The magnetic resonance imaging (MRI) radio frequency (RF) field induced heating on external fixation devices can be very high in the vicinity of device screws. Such induced RF heating is related to device constructs, device placements, as well as the device insertion depth into human subjects. In this study, computational modeling is performed to determine factors associated with such induced heating.


Numerical modeling, based on the finite-difference time-domain (FDTD) method, is used to evaluate the temperature rises near external device screw tips inside the ASTM phantom for both 1.5-T and 3-T MRI systems. The modeling approach consists of 1) the development of RF coils for 1.5-T and 3-T, 2) the electromagnetic simulations of energy deposition near the screw tips of external fixation devices, and 3) the thermal simulations of temperature rises near the tips of these devices.

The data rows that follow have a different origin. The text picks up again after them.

/-- Channel indices of an image, then the others that the carriage holds. -/
def chanIdx (d : Dev) (c : Nat) (i : CoachImage) : List Nat := i.chans ++ (carChans d c).filter (fun k => !i.chans.contains k)

/-- Kernel indices of an image, then the others that the carriage holds. -/
def kernIdx (d : Dev) (c : Nat) (i : CoachImage) : List Nat := i.kernels ++ (kHeld d c).filter (fun k => !i.kernels.contains k)

/-- GOOSE publication entries of an image, then the others that name the carriage. -/
def pubIdx (d : Dev) (c : Nat) (i : CoachImage) : List Nat :=
  i.gpub ++ (tkeys (d.pub.ge.filter (fun p => geState p.2 != 0 && geCar p.2 == c))).filter (fun k => !i.gpub.contains k)

/-- Descriptor indices that the carriages there are hold. -/
def chansHeld (d : Dev) : List Nat := (tkeys d.cars).flatMap (carChans d)
def kernsHeld (d : Dev) : List Nat := (tkeys d.cars).flatMap (kHeld d)

/-- Whether every pool can supply an image's grants and the region's `base` and `size` in 2 MiB units. -/
def poolsSupply (d : Dev) (i : CoachImage) (base size : Nat) : Bool :=
  let us := grantsUsed d
  1 ≤ i.queues && i.queues ≤ 2048 && i.sv.length ≤ 64 && i.sv.all (fun k => k < 4096) &&
    poolOk i.chans 4096 32768 (chansHeld d ++ us.flatMap (fun u => u.chans)) &&
    poolOk i.kernels 1024 65536 (kernsHeld d ++ us.flatMap (fun u => u.kernels)) &&
    i.gmapWords ≤ 1024 && i.gmapWords + (us.map (fun u => u.gmapWords)).sum ≤ 65536 &&
    poolOk i.gpub 64 2048 (us.flatMap (fun u => u.gpub)) &&
    i.progWords ≤ 65536 && 2 * (i.progWords + (us.map (fun u => u.progWords)).sum) ≤ 2 ^ 20 && i.retWords ≤ 1024 &&
    poolOk i.slots 8 256 (us.flatMap (fun u => u.slots)) && i.ports < 2048 &&
    inDram (base * 0x200000) && inDram ((base + size) * 0x200000 - 1) &&
    (regionsUsed d).all (fun r => base + size ≤ r.1 || r.2 ≤ base)

/-- The carriage number a creation takes: one that is FREE and whose map region is the command's (17 R519). -/
def createNumber (d : Dev) (any : Bool) (named base size : Nat) : Option Nat :=
  let fits (c : Nat) : Bool :=
    c < 512 && carSt d c == stFree && d.fldR (Reg.tgtCBase c) 0 19 == base && d.fldR (Reg.tgtCSize c) 0 12 == size
  if any then (List.range 512).find? fits else if fits named then some named else none

/-- The window and record of a new carriage (R292, R318). -/
def newCar (c cls level base size : Nat) (i : CoachImage) (d : Dev) : Dev :=
  let d := { d with cars := tput d.cars c ⟨i, cls, level, i.sv, false, false, false, false⟩,
                    hle := { d.hle with cars := tdel d.hle.cars c },
                    brc := { d.brc with imgs := tdel d.brc.imgs c } }
  let g := nextGen (tget 0 d.carGen c)
  let d := { d with carGen := tput d.carGen c g }
  let d := d.wn (Reg.carId c) (c + cls * 2 ^ 9 + level * 2 ^ 12 + (i.queues - 1) * 2 ^ 16)
  let d := (d.wn (Reg.carGen c) g).wn (Reg.carDramBaseLo c) (base * 0x200000 % 2 ^ 32)
  let d := (d.wn (Reg.carDramBaseHi c) (base * 0x200000 / 2 ^ 32)).wn (Reg.carDramSize c) size
  let d := ((d.wn (Reg.carMeasOfs c) i.measOfs).wn (Reg.carEimgOfs c) i.eimgOfs).wn (Reg.carEstateOfs c) i.estateOfs
  let d := (d.wn (Reg.carPorts c) i.ports).wn (Reg.carRetWords c) i.retWords
  i.slots.foldl (fun d k => d.wn (Reg.sbxSOwner k) (c + 0x8000)) d

/-- A descriptor word with its CARRIAGE field, which the Livery sets at commit (R165, R178). -/
def withCar (c w : Nat) : Nat := w / 512 * 512 + c % 512

/-- A stream's effect at its route boundary. -/
def streamAct (op i : Nat) (w : List Nat) (d : Dev) : Dev :=
  match op with
  | 0 => goLive i w d
  | 1 => goSuspend i d
  | 2 => goResume i d
  | _ => goRetire i d

/-- The device as its streams will stand once every command accepted before has taken effect (13 R405). -/
def projStreams (d : Dev) : Dev :=
  d.cmd.route.foldl (fun d a => match a with | .stream op i w => streamAct op i w d | _ => d) d

/-- The image's channel descriptors committed for the next route boundary; none where one is refused. -/
def placeChans (c : Nat) (i : CoachImage) : List (Nat × Nat) → Dev → Option Dev
  | [], d => some d
  | (k, ch) :: rest, d =>
    match i.chanDesc[k]? with
    | none => placeChans c i rest d
    | some ws =>
      let w := (takePad 0 8 (ws.map (fun x => x.toNat))).modify 6 (withCar c)
      if fchReason (projStreams d) 0 ch w ≠ 0 then none
      else placeChans c i rest { d with fch := { d.fch with pend := tput d.fch.pend (fchKey 0 ch) w } }

/-- The image's kernel descriptors committed. -/
def placeKerns (c : Nat) (i : CoachImage) : List (Nat × Nat) → Dev → Option Dev
  | [], d => some d
  | (k, n) :: rest, d =>
    match i.kernDesc[k]? with
    | none => placeKerns c i rest d
    | some ws =>
      let w := (takePad 0 16 (ws.map (fun x => x.toNat))).modify 15 (withCar c)
      if kReason (projStreams d) n w ≠ 0 then none else placeKerns c i rest (eenPlace n w d)

/-- The image's program loaded, where it has one. -/
def placeImage (c : Nat) (i : CoachImage) (d : Dev) : Option Dev :=
  match placeChans c i (enumNat i.chans) d with
  | none => none
  | some d => match placeKerns c i (enumNat i.kernels) d with
    | none => none
    | some d =>
      if i.program = [] then some d
      else
        let r := loadProg (parseImage (i.program.map (fun x => x.toNat))) c false d
        if r.2.1 = 0 then some r.1 else none

/-- The status of an admission (R254). -/
def admStatus (r : Nat) : Nat := if r = 1 then cBadParam else if r = 2 then cScheduleFull else cSpareExhausted

/-- CREATE's own part (R291 to R293). -/
def createBody (h : Cmd) (i : CoachImage) (p : List Nat) (d : Dev) : Dev × Ans :=
  let base := addrP p 4 / 0x200000
  let size := entW p 3
  match createNumber d (bitOf (entW p 0) 4) h.carriage base size with
  | none => (d, noA cNoResource)
  | some c =>
    if !poolsSupply d i base size then (d, noA cNoResource)
    else match placeImage c i (newCar c (fld (entW p 0) 0 2) (fld (entW p 0) 2 2) base size i d) with
      | none => (d, refA cBadParam 0 1 0)
      | some d' =>
        let r := runAdmission c d'
        if r.2 ≠ 0 then (d, noA (admStatus r.2))
        else
          let d := askSafe c (setCarSt c stDisabled r.1)
          (d, okA [c, d.rn (Reg.carGen c), d.rn (Reg.ttbCSeq c)])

It is found that changing insertion depth and screw spacing could largely affect the heating of these devices. In 1.5-T MRI system, smaller insertion depth and larger pin spacing will lead to higher temperature rise. However, for 3-T MRI system, the relation is not very clear when insertion depth is larger than 5 cm or when pin spacing became larger than 20 cm. The effect of connection bar material on device heating is also studied and the heating mechanism of the device is analysed.


Numerical simulation is used to study RF heating for external fixation devices in both 1.5-T and 3-T MRI coils. Typically, shallower insertion depth and larger pin spacing with conductive bar lead to higher RF heating. The heating mechanism is explained using induced current along the device and power decay inside ASTM phantom.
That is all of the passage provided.